The Ontario shook itself and began to move forward. Planetoids danced around it, oblivious to the human drama unfolding before them.
The other vessel was a blackened lump of metal trailing a halo of shards. Ontario edged closer.
“No response to hails, Captain,” reported Ensign Singh from the comm station.
“None found,” said May. “Their power grid is down. All onboard systems are offline. We can’t restore them remotely.”
“Looks like a derelict, Captain.” Edwards turned in his chair to look at his superior. “Whatever happened, it’s long since over.”
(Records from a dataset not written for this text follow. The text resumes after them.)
/-- R61, R99, R134, R135, R147, R155, R271, R578: a transfer runs to its end wherever its operands lie, in scratch or in memory
that the sett reaches at once, and stores AA's blocks in AD's format; STR.LOAD measures with Q, STR.COPY copies what is valid on
both sides, STR.GATHER takes the rows that AB names. Between kind-0 operands nothing but scratch, flags, the correction count
and (STR.LOAD) measure slots changes. STR.SCAN leaves the anchor of its operands' largest scales in SD. STR.PREF writes no
register, flag or scratch byte; from scratch it brings nothing into the Lintel cache, from memory the burst of AA that memory
reads good, and a burst that stands there changes nothing. -/
def Obligations.StreamsInScratch : Prop :=
  ∀ (s : State) (st : Nat) (h : Hdr) (f : LayT), issuesNow s st h → (s.sett st).sound →
    let t := s.sett st
    let p := fun (t' : Sett) => t'.asBefore t = { t with
      scratch := t'.scratch, softWords := t'.softWords, eccCnt := t'.eccCnt, flags := t'.flags, slots := t'.slots }
    (isMemOp t f.aa = false → isMemOp t f.ad = false →
      completesIn (.strLoad st h f) st .stream 8 s (fun t' => p t' ∧ (modQ f = false → t'.slots = t.slots)) ∧
      completesIn (.strStore st h f) st .stream 8 s (fun t' => p t' ∧ t'.slots = t.slots) ∧
      completesIn (.strCopy st h f) st .stream 8 s (fun t' => p t' ∧ t'.slots = t.slots ∧ t'.flags = t.flags) ∧
      (isMemOp t f.ab = false →
        completesIn (.strGather st h f) st .stream 8 s (fun t' => p t' ∧ t'.slots = t.slots))) ∧
    (isMemOp t f.aa = false → isMemOp t f.ab = false →
      completesIn (.strScan st h f) st .stream 8 s (fun t' => ∃ k1 k2 ma mb s1 s2,
        scanFrom st (tens t f.aa) (tens t f.aa).scanCount 0 0 s = (k1, ma, .ok () s1) ∧
        scanFrom st (tens t f.ab) (tens t f.ab).scanCount 0 0 s = (k2, mb, .ok () s2) ∧
        t'.asBefore t = { t.setS f.sd (BitVec.ofInt 64 (if ma = 0 ∨ mb = 0 then 0
          else (ma : Int) + mb - 256 + ilog2 ((tens t f.aa).fmt.largest * (tens t f.ab).fmt.largest))) with eccCnt := t'.eccCnt })) ∧
    (isMemOp t f.aa = false → exec (.strPref st h f) s = .next (executed s st .stream (.strPref st h f) id)) ∧
    completesAs (.strPref st h f) st .stream 8 s (fun s' t' => t'.asBefore t = t ∧ s'.mem.host = s.mem.host) ∧
    (∀ va len ca b, isMemOp t f.aa = true → (tens t f.aa).storeRanges = [(va, len)] → va % 256 + len ≤ 256 → mapsTo s st va ca →
      burstsOf ca len = [b] →
      let s1 := accepted s st .stream (.strPref st h f) 8
      let k := b / 256
      (cached s b → completesAs (.strPref st h f) st .stream 8 s fun s' _ => s'.mem = s.mem) ∧
      ((s.line k).poison &&& sectorMask b = 0 → (s.line k).valid &&& sectorMask b ≠ sectorMask b → (memRead s1 b).2.2 = 0 →
        hasWay (memRead s1 b).1 k = true →
        completesAs (.strPref st h f) st .stream 8 s fun s' _ => (s'.line k).valid &&& sectorMask b = sectorMask b)) ∧
    (∀ lo hi off : Nat,
      let aa := tens t f.aa
      let ab := tens t f.ab
      let ad := tens t f.ad
      let ac := tensAs t f.ad aa.fmt
      (reaches s st lo hi off [aa, ad] →
        does (.strLoad st h f) st .stream 8 s off (transfer (if modQ f then some (modSlot16 f) else none) aa ad) ∧
        does (.strStore st h f) st .stream 8 s off (transfer none aa ad)) ∧
      (reaches s st lo hi off [aa, ac] →
        does (.strCopy st h f) st .stream 8 s off fun v => (List.range aa.blockCount).foldl (copied aa ac) v) ∧
      (reaches s st lo hi off [aa, ab, ad] → does (.strGather st h f) st .stream 8 s off (gather aa ab ad)) ∧
      (reaches s st lo hi off [aa, ab] → does (.strScan st h f) st .stream 8 s off fun v =>
        let ma := scanned aa v
        let mb := scanned ab v
        v.on fun t => t.setS f.sd (BitVec.ofInt 64 (if ma = 0 ∨ mb = 0 then 0
          else (ma : Int) + mb - 256 + ilog2 (aa.fmt.largest * ab.fmt.largest)))))
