/-! A sett of a run by its logical index: it stands on the array, or in the run's save -/

@[simp] theorem setRunSett_pending (c r l : Nat) (f : Sett → Sett) : (s.setRunSett c r l f).pending = s.pending := by
  simp only [State.setRunSett]; repeat' split
  all_goals rfl
@[simp] theorem setRunSett_aon (c r l : Nat) (f : Sett → Sett) : (s.setRunSett c r l f).aon = s.aon := by
  simp only [State.setRunSett]; repeat' split
  all_goals rfl
@[simp] theorem setRunSett_fresh (c r l : Nat) (f : Sett → Sett) : (s.setRunSett c r l f).fresh = s.fresh := by
  simp only [State.setRunSett]; repeat' split
  all_goals rfl
@[simp] theorem setRunSett_out (c r l : Nat) (f : Sett → Sett) : (s.setRunSett c r l f).out = s.out := by
  simp only [State.setRunSett]; repeat' split
  all_goals rfl
@[simp] theorem setRunSett_shadow (c r l : Nat) (f : Sett → Sett) : (s.setRunSett c r l f).shadow = s.shadow := by
  simp only [State.setRunSett]; repeat' split
  all_goals rfl
@[simp] theorem setRunSett_staging (c r l : Nat) (f : Sett → Sett) : (s.setRunSett c r l f).staging = s.staging := by
  simp only [State.setRunSett]; repeat' split
  all_goals rfl
@[simp] theorem setRunSett_woLow (c r l : Nat) (f : Sett → Sett) : (s.setRunSett c r l f).woLow = s.woLow := by
  simp only [State.setRunSett]; repeat' split
  all_goals rfl
@[simp] theorem setRunSett_cairn (c r l : Nat) (f : Sett → Sett) : (s.setRunSett c r l f).cairn = s.cairn := by
  simp only [State.setRunSett]; repeat' split
  all_goals rfl
@[simp] theorem setRunSett_mem (c r l : Nat) (f : Sett → Sett) : (s.setRunSett c r l f).mem = s.mem := by
  simp only [State.setRunSett]; repeat' split
  all_goals rfl
@[simp] theorem setRunSett_xlat (c r l : Nat) (f : Sett → Sett) : (s.setRunSett c r l f).xlat = s.xlat := by
  simp only [State.setRunSett]; repeat' split
  all_goals rfl
@[simp] theorem setRunSett_golger (c r l : Nat) (f : Sett → Sett) : (s.setRunSett c r l f).golger = s.golger := by
  simp only [State.setRunSett]; repeat' split
  all_goals rfl
@[simp] theorem setRunSett_mortar (c r l : Nat) (f : Sett → Sett) : (s.setRunSett c r l f).mortar = s.mortar := by
  simp only [State.setRunSett]; repeat' split
  all_goals rfl
@[simp] theorem setRunSett_codec (c r l : Nat) (f : Sett → Sett) : (s.setRunSett c r l f).codec = s.codec := by
  simp only [State.setRunSett]; repeat' split
  all_goals rfl
@[simp] theorem setRunSett_hearth (c r l : Nat) (f : Sett → Sett) : (s.setRunSett c r l f).hearth = s.hearth := by
  simp only [State.setRunSett]; repeat' split
  all_goals rfl
@[simp] theorem setRunSett_power (c r l : Nat) (f : Sett → Sett) : (s.setRunSett c r l f).power = s.power := by
  simp only [State.setRunSett]; repeat' split
  all_goals rfl
@[simp] theorem setRunSett_telem (c r l : Nat) (f : Sett → Sett) : (s.setRunSett c r l f).telem = s.telem := by
  simp only [State.setRunSett]; repeat' split
  all_goals rfl
@[simp] theorem setRunSett_test (c r l : Nat) (f : Sett → Sett) : (s.setRunSett c r l f).test = s.test := by
  simp only [State.setRunSett]; repeat' split
  all_goals rfl
@[simp] theorem setRunSett_conn (c r l : Nat) (f : Sett → Sett) : (s.setRunSett c r l f).conn = s.conn := by
  simp only [State.setRunSett]; repeat' split
  all_goals rfl

/-! Reading what was written -/

theorem sett_setSett_self (i : Nat) (f : Sett → Sett) (h : f (s.sett i) ≠ Sett.reset) :
    (s.setSett i f).sett i = f (s.sett i) := get_set_self _ _ _ _ h

theorem sett_setSett_other (i j : Nat) (f : Sett → Sett) (h : f (s.sett i) ≠ Sett.reset) (hij : j ≠ i) :
    (s.setSett i f).sett j = s.sett j := get_set_other _ _ _ _ _ h hij

theorem setSett_setSett (i : Nat) (f g : Sett → Sett) (h : f (s.sett i) ≠ Sett.reset) :
    (s.setSett i f).setSett i g = s.setSett i fun t => g (f t) := by
  have h1 : (s.setSett i f).sett i = f (s.sett i) := sett_setSett_self s i f h
  unfold State.sett at h1 h
  simp only [State.setSett, SMap.modify] at h1 ⊢
  rw [h1, set_set _ _ _ _ _ h]

end Sys2Proof.Laws
end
“Astrometrics to the bridge,” a male voice said over the vox.
“Here,” said Thorpe.
“Captain, I thought we were supposed to be in the Atlantic Segment.”
“No, Captain. I don’t know what happened, but… we travelled further than expected. Captain, according to the star charts – and we had to check the deep space charts – we’ve jumped into the Naogeddon system.”
“Naogeddon?” Paul Edwards blurted out. “That’s impossible!”
May looked at Thorpe, not fully sure what was going on.
“Ontario, identify the Naogeddon system,” Thorpe said for the benefit of those who didn’t have galactic maps stored in their brain chips.
++Naogeddon is an uncharted solar system located within the Ghost Segment.++
“Oh Christ,” May said. “Ontario, where are we, and how far are we from Earth?”
++We are currently located within the Naogeddon system, Ghost Segment, co-ordinates 9992f3.2894e9.ef12399. Distance to Earth is approximately sixty-six thousand light years. Estimated travel time, assuming eight hundred hyper-jumps, is eleven hundred years sidereal.++
For a moment the bridge crew was silent. The only sound came from various consoles as they hummed happily to themselves, oblivious to the impossibility of what had happened.
“This is why I don’t take time off,” said Commander Janice Depp.
Further shocks were in store.
“The other vessel’s hull configuration matches a Terran Navy cruiser of the Centaur class,” Edwards said.
Several members of the bridge crew exchanged glances as curiosity overcame professionalism.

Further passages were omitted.